§ AIM OF THE EXERCISE: All that is wanted is the span of lines from the one with "obtain ⟨hb, hl⟩ := List.nodup_cons.1 hl" to the last line of the data, copied exactly.

§ DATA FOR THIS TASK:
<<<<

theorem witness_TakeOfflineDrains :
    (asked .takeOffline [4]).Serving 0 (askedRequest .takeOffline [4]) .takeOffline ∧
    ((asked .takeOffline [4]).resource 4).state = .held ∧ ((asked .takeOffline [4]).resource 4).config.grace ≠ 0 ∧
    (asked .takeOffline [4]).QueuesAgree ∧ (asked .takeOffline [4]).HoldersAgree ∧
    (let s := online 4 .held { sharedConfig with grace := 0 } (asked .takeOffline [4]);
      (s.resource 4).config.grace = 0 ∧ s.QueuesAgree ∧ s.HoldersAgree) := by
  refine ⟨serving_of ?_, ?_, ?_, ?_, ?_, ?_⟩ <;> decide +kernel

/-- FENCED with settle 3, FENCED with settle 0, HELD with the mark set. -/
theorem witness_ClearFenceEndsTheFence :
    (asked .clearFence [6]).Serving 0 (askedRequest .clearFence [6]) .clearFence ∧
    ((board.resource 6).state = .fenced ∧ (board.resource 6).config.settle ≠ 0) ∧
    ((board.resource 5).state = .fenced ∧ (board.resource 5).config.settle = 0 ∧ (board.resource 5).queue = []) ∧
    (board.resource 7).state = .held ∧ (board.resource 7).fenceMark = true ∧ (board.resource 7).queue = [] := by
  refine ⟨serving_of ?_, ?_, ?_, ?_, ?_, ?_⟩ <;> decide +kernel

/-- The largest divisor. -/
theorem witness_SetTimebaseReplacesTheDivisor :
    (offering 0 0x15 [0x10, 0x00] opened).Serving 0 (request 0x15 [0x10, 0x00]) .setTimebase ∧
    (halfAt [0x10, 0x00] 0).toNat = 4096 ∧
    ∀ r : ResourceId, ((offering 0 0x15 [0x10, 0x00] opened).resource r).state = .offline := by
  refine ⟨serving_of ?_, ?_, ?_⟩ <;> decide +kernel

/-- The boundary values of both bounds. -/
theorem witness_TicksAcrossTheWrap : 2 ^ 31 ≤ 2 ^ 31 ∧ (2 ^ 32 - 1 : Nat) < 2 ^ 31 + 2 ^ 31 ∧ (2 ^ 31 - 1 : Nat) < 2 ^ 31 + 0 := by
  decide +kernel

theorem witness_DeadlineListStaysInDueOrder :
    (board.DueOrder ∧ ∀ x ∈ (⟨.lease 0, some 0, .expire, 500⟩ : Entry) :: board.deadlines.entries,
      (x.due - 100).toNat < 2 ^ 31) ∧
    board.DueWithin 100 ∧ step { board with pending := [.tick] } = .next (after .tick board) :=
  ⟨by decide +kernel, by decide +kernel, step_tick board (by decide +kernel)⟩

theorem witness_QueriesReadOnly :
    (asked .queryLease [0, 4]).Serving 0 (askedRequest .queryLease [0, 4]) .queryLease ∧
    (asked .queryLease [0, 4]).resolveOwnLease 0 (handleAt 32 [0, 4] 0)
      = .valid 4 ⟨9, 0, .exclusive, 0, .active, .slice, 112, 12⟩ ∧
    (asked .queryResource [11]).Serving 0 (askedRequest .queryResource [11]) .queryResource ∧
    (asked .queryDevice []).Serving 0 (askedRequest .queryDevice []) .queryDevice := by
  refine ⟨serving_of ?_, ?_, serving_of ?_, serving_of ?_⟩ <;> decide +kernel

/-- R76 and section 9.7: the entry of A's RECALLING lease holds its reason; its bytes have bit 3 set and bits 4 to 7 clear. -/
theorem test_holder_entry : board.holderEntries 3 = [⟨0, .exclusive, .recalling .revoked, 8⟩] ∧
    (board.holderEntries 3).flatMap HolderEntry.bytes = [0x08, 0, 0, 0, 8] := by decide +kernel

/-- A SETTLING resource, one without a queue and one with a head. -/
theorem witness_ResourceViewLayout : board.HoldersAgree ∧ board.QueuesAgree ∧ (board.resource 8).state = .settling ∧
    (board.resource 8).settleDeadline = some 120 ∧ (board.resource 2).queue = [] ∧
    (board.resource 4).queue = 0 :: [1] ∧ (board.waiter 0).isSome = true := by
  refine ⟨?_, ?_, ?_, ?_, ?_, ?_, ?_⟩ <;> decide +kernel

/-- A client with a reservation, and one whose head notice has sequence number 0. -/
theorem witness_NoticeUnitCommands : 1 ≤ (board.box 0).reservations ∧
    (((board.setBox 0 ((board.box 0).append 100 (.waitEnded ⟨3, 9⟩ 7 .timedOut))).box 0).queue.map Notice.seq)
      = (board.box 0).seq :: [] := by decide +kernel

/-- A port that is not held, and frames for the cases of R150 and R151. -/
theorem witness_PutFrameIsJudged :
    board.portHeld 0 = false ∧ 16 < (0x11 : Byte).toNat ∧ (0x10 : Byte).toNat ≤ 16 ∧
    crc8 ([0x01, 0x00, 0x00] ++ []) = 0x6B ∧ (board.port 0).buffer.length < 4 := by decide +kernel

/-- Each acknowledge flag that is known, and one that is not. -/
theorem witness_TakesAcknowledgeAndPeek : board.portHeld 0 = false ∧
    (0x02 : Byte) ≠ 0x00 ∧ (0x02 : Byte) ≠ 0x01 := by decide +kernel

theorem witness_StatusByteGoesOut : board.portHeld 0 = false := by decide +kernel

/-- A port held by its PCLR_N, and one that is not; a selecting byte and an acknowledge flag of no known value. -/
theorem witness_CutAndHeldTransactions : (board.setPclr 0 true).portHeld 0 = true ∧ board.portHeld 0 = false ∧
    knownSelector 0x00 = false ∧ (0x02 : Byte) ≠ 0x00 ∧ (0x02 : Byte) ≠ 0x01 := by decide +kernel

/-- A port with a request in service and an answer of its generation, and of the one before. -/
theorem witness_PlaceAnswerPlacesOrDiscards :
    ((after (.queryDevice 0) (asked .queryDevice [])).port 0).inFlight.map AnswerInFlight.stamp = [0] ∧
    ((after (.queryDevice 0) (asked .queryDevice [])).port 0).buffer = [] ++ .request (askedRequest .queryDevice []) true :: [] ∧
    ((after (.queryDevice 0) (asked .queryDevice [])).port 0).generation = 0 ∧
    ((after (.portReset 0) (after (.queryDevice 0) (asked .queryDevice []))).port 0).generation = 1 := by decide +kernel

/-- A withdrawn request, and an offer of another generation. -/
theorem witness_OffersFollowTheirOrder :
    ((after (.portReset 0) (asked .queryDevice [])).port 0).withdrawn = some (askedRequest .queryDevice []) ∧
    ((after (.portReset 0) (asked .queryDevice [])).port 0).owedTeardowns = 1 ∧
    ((asked .queryDevice []).port 0).offer = some (.request (askedRequest .queryDevice [])) ∧
    (askedRequest .queryDevice []).stamp ≠ 1 := by decide +kernel

/-- An assertion, one of a line already asserted, one while RESET_N is held, and a request withdrawn by the reset before. -/
theorem witness_PortResetEmptiesThePort :
    (board.resetHeld = false ∧ (board.port 0).pclr = false) ∧ ((board.setPclr 0 true).port 0).pclr = true ∧
    (after .deviceReset board).resetHeld = true ∧
    ((after (.pclrDeasserted 0) (after (.portReset 0) (asked .queryDevice []))).port 0).withdrawn
      = some (askedRequest .queryDevice []) := by decide +kernel

theorem witness_ClaimsThatChangeNothing :
    ((after (.portReset 2) State.reset).port 2).offer = some .teardown ∧
    ((after (.portReset 2) State.reset).session 2).isOpen = false ∧
    (board.port 0).offer ≠ some .teardown ∧ board.offered 0 = none ∧ board.deadlines.owed = none ∧
    (board.port 0).inFlight = [] := by decide +kernel

/-- No PCLR_N asserted; RESET_N held, with a PCLR_N asserted too. -/
theorem witness_DeviceResetRestoresEverything : (∀ p : Client, (board.port p).pclr = false) ∧
    (after .deviceReset board).resetHeld = true ∧ (after .deviceReset (board.setPclr 1 true)).resetHeld = true ∧
    ((after .deviceReset (board.setPclr 1 true)).port 1).pclr = true ∧ board.resetHeld = false := by decide +kernel

theorem witness_StepKeepsRecordLaws : board.RecordLaws := board_recordLaws

theorem witness_ConfigurationFixedWhileOnline : (board.resource 1).state ≠ .offline := by decide +kernel

/-- With a notice above the threshold, so that ATTN_N is asserted. -/
theorem witness_StepKeepsBlockLaws :
    (let s := board.setBox 0 ((board.box 0).append 100 (.waitEnded ⟨3, 9⟩ 7 .timedOut));
      s.BlockLaws ∧ s.attnAsserted 0 = true) := by
  refine ⟨⟨?_, ?_, ?_, ?_, ?_, ?_, ?_, ?_⟩, ?_⟩ <;> decide +kernel

theorem witness_StepKeepsNoticeLaws : board.NoticeLaws := by
  refine ⟨board_recordLaws, ?_, ?_, ?_⟩ <;> decide +kernel

/-- R5, state by state. -/
theorem resourceLaw_of {s : State} (h : ∀ r : ResourceId,
    ((s.resource r).state ≠ .held → (s.resource r).state ≠ .draining → (s.resource r).holderCount = 0) ∧
    ((s.resource r).state = .offline → (s.resource r).queue = []) ∧ (s.resource r).state ≠ .draining ∧
    ((s.resource r).state = .held →
      1 ≤ (s.resource r).holderCount ∧ (s.resource r).holderCount ≤ (s.resource r).config.maxShared)) :
    s.ResourceLaw := by
  intro r
  obtain ⟨h1, h2, h3, h4⟩ := h r
  split <;> simp_all

theorem witness_StepKeepsResourceLaws : board.ResourceLaws := by
  refine ⟨board_recordLaws, resourceLaw_of ?_, ?_, ?_, ?_, ?_, ?_, ?_⟩ <;> decide +kernel

/-- `board` at tick 108, the GRACE expiry of lease 1 owed. -/
def late : State := owing ⟨.lease 1, some 0, .grace, 108⟩ (board.setTimeBase ⟨1000, 0, 108⟩)

/-- Every owner's entry stands in the list, but for the one that is owed. -/
theorem witness_StepKeepsDeadlineLaws : late.DeadlineLaws ∧ late.ConfigLaw ∧ late.OwedReached := by
  refine ⟨⟨⟨?_, ?_, ?_, ?_, ?_, ?_⟩, ⟨by decide +kernel, fun o e h => ?_⟩, ?_, ?_, ?_, ?_⟩, ?_, ?_⟩
  case refine_6 => exact ⟨rfl, [], [], rfl⟩
  case refine_9 =>
    intro e he _
    cases he
    decide +kernel
  case refine_7 =>
    revert e
    cases o with
    | lease i => revert i; decide +kernel
    | waiter j => revert j; decide +kernel
    | resource r => revert r; decide +kernel
  all_goals decide +kernel

end Sys2Proof.Tests
end

section
/-!
SUPPORT. What the engine's own writes read as afterwards, one lemma for each reading: the beginning and the freeing of a
lease, the joining and the freeing of a waiter, a grant; and how one slot or one holder more changes a count.
-/

namespace Sys2Proof.Machine

/-! ### Counting one more -/

/-- Two tests that differ in one element of a list without repetitions count one apart. -/
theorem countP_eq_succ {α : Type} {l : List α} {f g : α → Bool} {a : α} (hl : l.Nodup) (ha : a ∈ l)
    (hf : f a = true) (hg : g a = false) (h : ∀ b, b ≠ a → f b = g b) : l.countP f = l.countP g + 1 := by
  induction l with
  | nil => simp at ha
  | cons b l ih =>
    obtain ⟨hb, hl⟩ := List.nodup_cons.1 hl
    by_cases hba : b = a
    · subst hba
      have : l.countP f = l.countP g := List.countP_congr fun c hc => by rw [h c fun e => hb (e ▸ hc)]
      simp [hf, hg, this]
    · have := ih hl ((List.mem_cons.1 ha).resolve_left (Ne.symm hba))
      rw [List.countP_cons, List.countP_cons, this, h b hba]
      omega

theorem mem_leaseSlots (i : LeaseSlot) : i ∈ leaseSlots := List.mem_finRange i
theorem mem_waiterSlots (j : WaiterSlot) : j ∈ waiterSlots := List.mem_finRange j
theorem leaseSlots_nodup : leaseSlots.Nodup := List.nodup_finRange 32
theorem waiterSlots_nodup : waiterSlots.Nodup := List.nodup_finRange 24
theorem clients_nodup : clients.Nodup := by decide
theorem mem_resourceIds (r : ResourceId) : r ∈ resourceIds := by revert r; decide
theorem resourceIds_nodup : resourceIds.Nodup := by decide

>>>>

§ RESPONSE AREA:
    obtain ⟨hb, hl⟩ := List.nodup_cons.1 hl
    by_cases hba : b = a
    · subst hba
      have : l.countP f = l.countP g := List.countP_congr fun c hc => by rw [h c fun e => hb (e ▸ hc)]
      simp [hf, hg, this]
    · have := ih hl ((List.mem_cons.1 ha).resolve_left (Ne.symm hba))
      rw [List.countP_cons, List.countP_cons, this, h b hba]
      omega

theorem mem_leaseSlots (i : LeaseSlot) : i ∈ leaseSlots := List.mem_finRange i
theorem mem_waiterSlots (j : WaiterSlot) : j ∈ waiterSlots := List.mem_finRange j
theorem leaseSlots_nodup : leaseSlots.Nodup := List.nodup_finRange 32
theorem waiterSlots_nodup : waiterSlots.Nodup := List.nodup_finRange 24
theorem clients_nodup : clients.Nodup := by decide
theorem mem_resourceIds (r : ResourceId) : r ∈ resourceIds := by revert r; decide
theorem resourceIds_nodup : resourceIds.Nodup := by decide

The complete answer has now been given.